EXERCISE INSTRUCTIONS: Among the entries beneath this sentence, how many lines include the word "lenALenC"? Only the number is wanted.

Stored data:
-.-.-

-- ==== Sys2Proof/Machine/Context.lean ====
section
/-! DEFINITION. Machine/Context.lean: one ModeContext (R21), its lifecycle (R22) and the slot that holds it (R20).
A field of `Session` is `none` exactly when the spec says it holds no value (R23, log 5). -/

namespace Sys2Proof.Machine

/-- R22: the lifecycle states of a slot that holds a context; `free` is `Slot.free`. -/
inductive Lifecycle where
  | alloc | ready | closed
deriving DecidableEq, Repr, Inhabited

/-- R21: the fields that INIT, PROCESS and FINISH write. "A field holds no value until a command writes it"
(R23): `none`. -/
structure Session where
  /-- R27: `remainder[0..remainder_len)`, the meaningful bytes; `remainder_len` is its length (log 6). -/
  remainder : Option Bytes
  /-- R28: chaining value (CBC), next counter block (CTR), last counter block used (GCM, GMAC). -/
  cb : Option Bytes
  /-- R31: width in bits of the counter sub-field. -/
  ctrBits : Option Nat
  /-- R32: the hash subkey. -/
  H : Option Bytes
  /-- R33: the table derived from `H`; its contents are unspecified and nothing reads it (log 15). -/
  hTable : Option Bytes
  /-- R34: the GHASH accumulator. -/
  ghash : Option Bytes
  /-- R35: the initial counter block. -/
  J0 : Option Bytes
  /-- R36: the length block: its first 8 bytes from INIT on, all 16 once FINISH has written the rest (log 8). -/
  lenALenC : Option Bytes
  /-- R37: the tag length in bytes. -/
  tagLen : Option Nat
  /-- R38: the running count of data bytes. -/
  processed : Option (BitVec 64)
  /-- R39: `la[0..la_len)`, oldest byte first; `la_len` is its length (log 6). No value outside GCM-DEC and
  GMAC-DEC (log 7). -/
  la : Option Bytes
deriving DecidableEq, Repr, Inhabited

/-- R125: after OPEN "every field not written here holds no value". -/
def Session.empty : Session :=
  { remainder := none, cb := none, ctrBits := none, H := none, hTable := none, ghash := none, J0 := none,
    lenALenC := none, tagLen := none, processed := none, la := none }

/-- R21: one ModeContext. -/
structure ModeContext where
  state : Lifecycle
  mode : Mode
  dir : Dir
  ks : Addr
  ksOwned : Bool
  blockSize : Nat
  sess : Session
deriving DecidableEq, Repr, Inhabited

/-- R20: "Each slot is either `free` or holds one ModeContext". A free slot holds no value in any field (R134). -/
inductive Slot where
  | free
  | held (c : ModeContext)
deriving DecidableEq, Repr, Inhabited

/-- The names of the fields that may hold no value, for the fault of R23. -/
inductive Field where
  | remainder | cb | ctrBits | H | ghash | J0 | lenALenC | tagLen | processed | la
deriving DecidableEq, Repr, Inhabited

/-- The context with its lifecycle state moved: `ctx.state <- l` (R13). -/
def ModeContext.withState (c : ModeContext) (l : Lifecycle) : ModeContext := { c with state := l }

/-- The context with the fields of its session replaced. -/
def ModeContext.withSess (c : ModeContext) (x : Session) : ModeContext := { c with sess := x }

end Sys2Proof.Machine
end

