-- ==== Sys2Proof/Machine/BlockCipher.lean ====
section
/-! DEFINITION. Machine/BlockCipher.lean: the calls of the external BlockCipher (R121, R122). -/

namespace Sys2Proof.Machine

/-- R122: `E(ks, X)`; a `fail` raises CIPHER. -/
def cipherEnc (C : Cipher) (X : Bytes) : Run Bytes :=
  match C.E X.length ⟨X, rfl⟩ with
  | some Y => .ok Y.val
  | none => raise .cipher

/-- R122: `D(ks, Y)`; a `fail` raises CIPHER. -/
def cipherDec (C : Cipher) (Y : Bytes) : Run Bytes :=
  match C.D Y.length ⟨Y, rfl⟩ with
  | some X => .ok X.val
  | none => raise .cipher

/-- R122: the assumption `cipher_total`: "`E` and `D` never fail". -/
def CipherTotal (C : Cipher) : Prop :=
  (∀ n X, (C.E n X).isSome) ∧ (C.hasD → ∀ n Y, (C.D n Y).isSome)

/-- R122: the assumption `cipher_inverse`: "`D(ks, E(ks, X)) = X` and `E(ks, D(ks, Y)) = Y` whenever `D` is present",
on the answers that are no `fail`. -/
def CipherInverse (C : Cipher) : Prop :=
  C.hasD → ∀ n X Y, C.E n X = some Y ↔ C.D n Y = some X

end Sys2Proof.Machine
end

-.-.-

SOLUTION TO THIS TASK: 3